The other day I had a coffee meeting with an architect who has a large interior design section in his firm, and we discussed this new trend towards open offices and shared workspaces. Suffice it to say he wasn’t thrilled with this new direction, and his bemoaning was still on my mind which reminded me of this article that bubbled up recently from the Washington Post on how an open office floor plan potentially kills productivity in the office.
From his architect’s standpoint, the logic was clear: By eliminating the fixed costs of physical build-out, furniture, etc., those savings will translate into a tenant’s lower overhead and lower effective rental rate.
However, what this article is saying the firm doesn't often realize those savings, and in fact, the very thing that is most costly to office tenants – labor cost per square foot – has proven to be significantly compromised in the open office.
Jones Lang Lasalle has a “3/30/300” model which says that – on average – office tenants will spend $3 PSF on utilities, $30 PSF on rent, and $300 PSF on labor. So, then by going to the open office is a company helping or harming it's most expensive real asset in the workplace?

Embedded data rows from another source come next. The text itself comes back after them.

-- ==== Sys2Proof/Laws/State.lean ====
section
/-! SUPPORT. What each state update keeps: one lemma per update, whose clauses are one equation per field it leaves alone, true by rfl. -/

namespace Sys2Proof.Machine

@[simp] theorem setFault_keeps (c : FaultCode) (x : FaultRec) (s : State) :
    (setFault c x s).pending = s.pending ∧ (setFault c x s).number = s.number ∧ (setFault c x s).role = s.role ∧
    (setFault c x s).selfTesting = s.selfTesting ∧ (setFault c x s).resultCode = s.resultCode ∧
    (setFault c x s).params = s.params ∧ (setFault c x s).liu = s.liu ∧ (setFault c x s).ord = s.ord ∧
    (setFault c x s).ptb = s.ptb ∧ (setFault c x s).pcu = s.pcu ∧ (setFault c x s).dld = s.dld ∧
    (setFault c x s).drg = s.drg ∧ (setFault c x s).axu = s.axu ∧ (setFault c x s).slu = s.slu ∧
    (setFault c x s).stu = s.stu ∧ (setFault c x s).thm = s.thm ∧ (setFault c x s).free = s.free := by
  and_intros <;> rfl

@[simp] theorem raiseAs_keeps (a : Action) (c : FaultCode) (d1 d2 : Byte) (s : State) :
    (raiseAs a c d1 d2 s).pending = s.pending ∧ (raiseAs a c d1 d2 s).number = s.number ∧
    (raiseAs a c d1 d2 s).role = s.role ∧ (raiseAs a c d1 d2 s).selfTesting = s.selfTesting ∧
    (raiseAs a c d1 d2 s).resultCode = s.resultCode ∧ (raiseAs a c d1 d2 s).params = s.params ∧
    (raiseAs a c d1 d2 s).liu = s.liu ∧ (raiseAs a c d1 d2 s).ord = s.ord ∧ (raiseAs a c d1 d2 s).ptb = s.ptb ∧
    (raiseAs a c d1 d2 s).pcu = s.pcu ∧ (raiseAs a c d1 d2 s).dld = s.dld ∧ (raiseAs a c d1 d2 s).drg = s.drg ∧
    (raiseAs a c d1 d2 s).axu = s.axu ∧ (raiseAs a c d1 d2 s).slu = s.slu ∧ (raiseAs a c d1 d2 s).stu = s.stu ∧
    (raiseAs a c d1 d2 s).thm = s.thm ∧ (raiseAs a c d1 d2 s).free = s.free := by
  and_intros <;> rfl

@[simp] theorem raise_keeps (c : FaultCode) (d1 d2 : Byte) (s : State) :
    (raise c d1 d2 s).pending = s.pending ∧ (raise c d1 d2 s).number = s.number ∧ (raise c d1 d2 s).role = s.role ∧
    (raise c d1 d2 s).selfTesting = s.selfTesting ∧ (raise c d1 d2 s).resultCode = s.resultCode ∧
    (raise c d1 d2 s).params = s.params ∧ (raise c d1 d2 s).liu = s.liu ∧ (raise c d1 d2 s).ord = s.ord ∧
    (raise c d1 d2 s).ptb = s.ptb ∧ (raise c d1 d2 s).pcu = s.pcu ∧ (raise c d1 d2 s).dld = s.dld ∧
    (raise c d1 d2 s).drg = s.drg ∧ (raise c d1 d2 s).axu = s.axu ∧ (raise c d1 d2 s).slu = s.slu ∧
    (raise c d1 d2 s).stu = s.stu ∧ (raise c d1 d2 s).thm = s.thm ∧ (raise c d1 d2 s).free = s.free := by
  and_intros <;> rfl

@[simp] theorem retainRing_keeps (s : State) :
    (retainRing s).pending = s.pending ∧ (retainRing s).number = s.number ∧ (retainRing s).role = s.role ∧
    (retainRing s).selfTesting = s.selfTesting ∧ (retainRing s).resultCode = s.resultCode ∧
    (retainRing s).params = s.params ∧ (retainRing s).liu = s.liu ∧ (retainRing s).ord = s.ord ∧
    (retainRing s).ptb = s.ptb ∧ (retainRing s).pcu = s.pcu ∧ (retainRing s).dld = s.dld ∧
    (retainRing s).axu = s.axu ∧ (retainRing s).slu = s.slu ∧ (retainRing s).stu = s.stu ∧
    (retainRing s).thm = s.thm ∧ (retainRing s).flt = s.flt ∧ (retainRing s).free = s.free := by
  and_intros <;> rfl

@[simp] theorem writeCursor_keeps (c : Cursor) (s : State) :
    (writeCursor c s).pending = s.pending ∧ (writeCursor c s).number = s.number ∧ (writeCursor c s).role = s.role ∧
    (writeCursor c s).selfTesting = s.selfTesting ∧ (writeCursor c s).resultCode = s.resultCode ∧
    (writeCursor c s).params = s.params ∧ (writeCursor c s).liu = s.liu ∧ (writeCursor c s).ord = s.ord ∧
    (writeCursor c s).ptb = s.ptb ∧ (writeCursor c s).dld = s.dld ∧ (writeCursor c s).drg = s.drg ∧
    (writeCursor c s).axu = s.axu ∧ (writeCursor c s).slu = s.slu ∧ (writeCursor c s).stu = s.stu ∧
    (writeCursor c s).thm = s.thm ∧ (writeCursor c s).flt = s.flt ∧ (writeCursor c s).free = s.free := by
  and_intros <;> rfl

@[simp] theorem writeCursor_cursor (c : Cursor) (s : State) : (writeCursor c s).pcu.cursor = c := rfl

@[simp] theorem startPulse_keeps (s : State) :
    (startPulse s).pending = s.pending ∧ (startPulse s).number = s.number ∧ (startPulse s).role = s.role ∧
    (startPulse s).selfTesting = s.selfTesting ∧ (startPulse s).resultCode = s.resultCode ∧
    (startPulse s).params = s.params ∧ (startPulse s).liu = s.liu ∧ (startPulse s).ord = s.ord ∧
    (startPulse s).ptb = s.ptb ∧ (startPulse s).dld = s.dld ∧ (startPulse s).drg = s.drg ∧
    (startPulse s).axu = s.axu ∧ (startPulse s).slu = s.slu ∧ (startPulse s).stu = s.stu ∧
    (startPulse s).thm = s.thm ∧ (startPulse s).flt = s.flt ∧ (startPulse s).free = s.free := by
  and_intros <;> rfl

@[simp] theorem beginAgreement_keeps (s : State) :
    (beginAgreement s).pending = s.pending ∧ (beginAgreement s).number = s.number ∧
    (beginAgreement s).role = s.role ∧ (beginAgreement s).selfTesting = s.selfTesting ∧
    (beginAgreement s).resultCode = s.resultCode ∧ (beginAgreement s).params = s.params ∧
    (beginAgreement s).liu = s.liu ∧ (beginAgreement s).ord = s.ord ∧ (beginAgreement s).dld = s.dld ∧
    (beginAgreement s).drg = s.drg ∧ (beginAgreement s).axu = s.axu ∧ (beginAgreement s).slu = s.slu ∧
    (beginAgreement s).stu = s.stu ∧ (beginAgreement s).thm = s.thm ∧ (beginAgreement s).flt = s.flt ∧
    (beginAgreement s).free = s.free := by
  and_intros <;> rfl

@[simp] theorem stopPace_keeps (reason : StopReason) (s : State) :
    (stopPace reason s).pending = s.pending ∧ (stopPace reason s).number = s.number ∧
    (stopPace reason s).role = s.role ∧ (stopPace reason s).selfTesting = s.selfTesting ∧
    (stopPace reason s).resultCode = s.resultCode ∧ (stopPace reason s).params = s.params ∧
    (stopPace reason s).liu = s.liu ∧ (stopPace reason s).ord = s.ord ∧ (stopPace reason s).ptb = s.ptb ∧
    (stopPace reason s).dld = s.dld ∧ (stopPace reason s).drg = s.drg ∧ (stopPace reason s).axu = s.axu ∧
    (stopPace reason s).slu = s.slu ∧ (stopPace reason s).stu = s.stu ∧ (stopPace reason s).thm = s.thm ∧
    (stopPace reason s).flt = s.flt ∧ (stopPace reason s).free = s.free := by
  and_intros <;> rfl

@[simp] theorem becomeReady_keeps (w : WindowRec) (s : State) :
    (becomeReady w s).pending = s.pending ∧ (becomeReady w s).number = s.number ∧ (becomeReady w s).role = s.role ∧
    (becomeReady w s).selfTesting = s.selfTesting ∧ (becomeReady w s).resultCode = s.resultCode ∧
    (becomeReady w s).params = s.params ∧ (becomeReady w s).liu = s.liu ∧ (becomeReady w s).ord = s.ord ∧
    (becomeReady w s).ptb = s.ptb ∧ (becomeReady w s).dld = s.dld ∧ (becomeReady w s).drg = s.drg ∧
    (becomeReady w s).axu = s.axu ∧ (becomeReady w s).slu = s.slu ∧ (becomeReady w s).stu = s.stu ∧
    (becomeReady w s).thm = s.thm ∧ (becomeReady w s).flt = s.flt ∧ (becomeReady w s).free = s.free := by
  and_intros <;> rfl

@[simp] theorem setPeer_keeps (n : Station) (p : Peer) (s : State) :
    (setPeer n p s).pending = s.pending ∧ (setPeer n p s).number = s.number ∧ (setPeer n p s).role = s.role ∧
    (setPeer n p s).selfTesting = s.selfTesting ∧ (setPeer n p s).resultCode = s.resultCode ∧
    (setPeer n p s).params = s.params ∧ (setPeer n p s).liu = s.liu ∧ (setPeer n p s).ord = s.ord ∧
    (setPeer n p s).pcu = s.pcu ∧ (setPeer n p s).dld = s.dld ∧ (setPeer n p s).drg = s.drg ∧
    (setPeer n p s).axu = s.axu ∧ (setPeer n p s).slu = s.slu ∧ (setPeer n p s).stu = s.stu ∧
    (setPeer n p s).thm = s.thm ∧ (setPeer n p s).flt = s.flt ∧ (setPeer n p s).free = s.free := by
  and_intros <;> rfl

@[simp] theorem beginJoining_keeps (s : State) :
    (beginJoining s).pending = s.pending ∧ (beginJoining s).number = s.number ∧ (beginJoining s).role = s.role ∧
    (beginJoining s).selfTesting = s.selfTesting ∧ (beginJoining s).resultCode = s.resultCode ∧
    (beginJoining s).params = s.params ∧ (beginJoining s).ord = s.ord ∧ (beginJoining s).ptb = s.ptb ∧
    (beginJoining s).dld = s.dld ∧ (beginJoining s).drg = s.drg ∧ (beginJoining s).axu = s.axu ∧
    (beginJoining s).slu = s.slu ∧ (beginJoining s).stu = s.stu ∧ (beginJoining s).thm = s.thm ∧
    (beginJoining s).flt = s.flt ∧ (beginJoining s).free = s.free := by
  and_intros <;> rfl

@[simp] theorem enterCut_keeps (s : State) :
    (enterCut s).pending = s.pending ∧ (enterCut s).number = s.number ∧ (enterCut s).role = s.role ∧
    (enterCut s).selfTesting = s.selfTesting ∧ (enterCut s).resultCode = s.resultCode ∧
    (enterCut s).params = s.params ∧ (enterCut s).ord = s.ord ∧ (enterCut s).ptb = s.ptb ∧ (enterCut s).dld = s.dld ∧
    (enterCut s).drg = s.drg ∧ (enterCut s).flt = s.flt ∧ (enterCut s).free = s.free := by
  and_intros <;> rfl

@[simp] theorem endMove_keeps (pcNew pt st : Int) (s : State) :
    (endMove pcNew pt st s).pending = s.pending ∧ (endMove pcNew pt st s).number = s.number ∧
    (endMove pcNew pt st s).role = s.role ∧ (endMove pcNew pt st s).selfTesting = s.selfTesting ∧
    (endMove pcNew pt st s).resultCode = s.resultCode ∧ (endMove pcNew pt st s).params = s.params ∧
    (endMove pcNew pt st s).liu = s.liu ∧ (endMove pcNew pt st s).ord = s.ord ∧ (endMove pcNew pt st s).ptb = s.ptb ∧
    (endMove pcNew pt st s).pcu = s.pcu ∧ (endMove pcNew pt st s).dld = s.dld ∧ (endMove pcNew pt st s).drg = s.drg ∧
    (endMove pcNew pt st s).slu = s.slu ∧ (endMove pcNew pt st s).stu = s.stu ∧ (endMove pcNew pt st s).thm = s.thm ∧
    (endMove pcNew pt st s).flt = s.flt ∧ (endMove pcNew pt st s).free = s.free := by
  and_intros <;> rfl

@[simp] theorem movetoEnd_keeps (pt st : Int) (s : State) :
    (movetoEnd pt st s).pending = s.pending ∧ (movetoEnd pt st s).number = s.number ∧
    (movetoEnd pt st s).role = s.role ∧ (movetoEnd pt st s).selfTesting = s.selfTesting ∧
    (movetoEnd pt st s).resultCode = s.resultCode ∧ (movetoEnd pt st s).params = s.params ∧
    (movetoEnd pt st s).liu = s.liu ∧ (movetoEnd pt st s).ord = s.ord ∧ (movetoEnd pt st s).ptb = s.ptb ∧
    (movetoEnd pt st s).pcu = s.pcu ∧ (movetoEnd pt st s).dld = s.dld ∧ (movetoEnd pt st s).drg = s.drg ∧
    (movetoEnd pt st s).slu = s.slu ∧ (movetoEnd pt st s).stu = s.stu ∧ (movetoEnd pt st s).thm = s.thm ∧
    (movetoEnd pt st s).flt = s.flt ∧ (movetoEnd pt st s).free = s.free := by
  and_intros <;> rfl

@[simp] theorem modifyNeedle_keeps (n : Nat) (f : Needle → Needle) (s : State) :
    (modifyNeedle n f s).pending = s.pending ∧ (modifyNeedle n f s).number = s.number ∧
    (modifyNeedle n f s).role = s.role ∧ (modifyNeedle n f s).selfTesting = s.selfTesting ∧
    (modifyNeedle n f s).resultCode = s.resultCode ∧ (modifyNeedle n f s).params = s.params ∧
    (modifyNeedle n f s).liu = s.liu ∧ (modifyNeedle n f s).ord = s.ord ∧ (modifyNeedle n f s).ptb = s.ptb ∧
    (modifyNeedle n f s).pcu = s.pcu ∧ (modifyNeedle n f s).dld = s.dld ∧ (modifyNeedle n f s).drg = s.drg ∧
    (modifyNeedle n f s).axu = s.axu ∧ (modifyNeedle n f s).stu = s.stu ∧ (modifyNeedle n f s).thm = s.thm ∧
    (modifyNeedle n f s).flt = s.flt ∧ (modifyNeedle n f s).free = s.free := by
  and_intros <;> rfl

@[simp] theorem driveFrom_keeps (q p : Nat) (s : State) :
    (driveFrom q p s).pending = s.pending ∧ (driveFrom q p s).number = s.number ∧ (driveFrom q p s).role = s.role ∧
    (driveFrom q p s).selfTesting = s.selfTesting ∧ (driveFrom q p s).resultCode = s.resultCode ∧
    (driveFrom q p s).params = s.params ∧ (driveFrom q p s).liu = s.liu ∧ (driveFrom q p s).ord = s.ord ∧
    (driveFrom q p s).ptb = s.ptb ∧ (driveFrom q p s).pcu = s.pcu ∧ (driveFrom q p s).dld = s.dld ∧
    (driveFrom q p s).drg = s.drg ∧ (driveFrom q p s).axu = s.axu ∧ (driveFrom q p s).stu = s.stu ∧
    (driveFrom q p s).thm = s.thm ∧ (driveFrom q p s).flt = s.flt ∧ (driveFrom q p s).free = s.free := by
  and_intros <;> rfl

@[simp] theorem settleAt_keeps (q : Nat) (s : State) :
    (settleAt q s).pending = s.pending ∧ (settleAt q s).number = s.number ∧ (settleAt q s).role = s.role ∧
    (settleAt q s).selfTesting = s.selfTesting ∧ (settleAt q s).resultCode = s.resultCode ∧
    (settleAt q s).params = s.params ∧ (settleAt q s).liu = s.liu ∧ (settleAt q s).ord = s.ord ∧
    (settleAt q s).ptb = s.ptb ∧ (settleAt q s).pcu = s.pcu ∧ (settleAt q s).dld = s.dld ∧
    (settleAt q s).drg = s.drg ∧ (settleAt q s).axu = s.axu ∧ (settleAt q s).stu = s.stu ∧
    (settleAt q s).thm = s.thm ∧ (settleAt q s).flt = s.flt ∧ (settleAt q s).free = s.free := by
  and_intros <;> rfl

@[simp] theorem applyPending_keeps (s : State) :
    (applyPending s).pending = s.pending ∧ (applyPending s).number = s.number ∧ (applyPending s).role = s.role ∧
    (applyPending s).selfTesting = s.selfTesting ∧ (applyPending s).resultCode = s.resultCode ∧
    (applyPending s).params = s.params ∧ (applyPending s).liu = s.liu ∧ (applyPending s).ord = s.ord ∧
    (applyPending s).ptb = s.ptb ∧ (applyPending s).pcu = s.pcu ∧ (applyPending s).dld = s.dld ∧
    (applyPending s).drg = s.drg ∧ (applyPending s).axu = s.axu ∧ (applyPending s).thm = s.thm ∧
    (applyPending s).flt = s.flt ∧ (applyPending s).free = s.free := by
  and_intros <;> rfl

@[simp] theorem startStroke_keeps (n needle : Nat) (x : Rec) (s : State) :
    (startStroke n needle x s).pending = s.pending ∧ (startStroke n needle x s).number = s.number ∧
    (startStroke n needle x s).role = s.role ∧ (startStroke n needle x s).selfTesting = s.selfTesting ∧
    (startStroke n needle x s).resultCode = s.resultCode ∧ (startStroke n needle x s).params = s.params ∧
    (startStroke n needle x s).liu = s.liu ∧ (startStroke n needle x s).ord = s.ord ∧
    (startStroke n needle x s).ptb = s.ptb ∧ (startStroke n needle x s).pcu = s.pcu ∧
    (startStroke n needle x s).dld = s.dld ∧ (startStroke n needle x s).drg = s.drg ∧
    (startStroke n needle x s).axu = s.axu ∧ (startStroke n needle x s).slu = s.slu ∧
    (startStroke n needle x s).flt = s.flt ∧ (startStroke n needle x s).free = s.free := by
  and_intros <;> rfl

Certainly, the account in this article is anecdotal, but the fact is that more and more office spaces look to join this open-office trend with hopes of promoting an idea of collaborative productivity and saving money. They do this while bypassing a growing inventory of value-priced traditional "Class A" office spaces in downtowns and city cores. What this means to those in search of office space for a start-up, new firm, etc. is that a growing value is found in traditional office setups and may even boost productivity from the most costly segment of any office operation.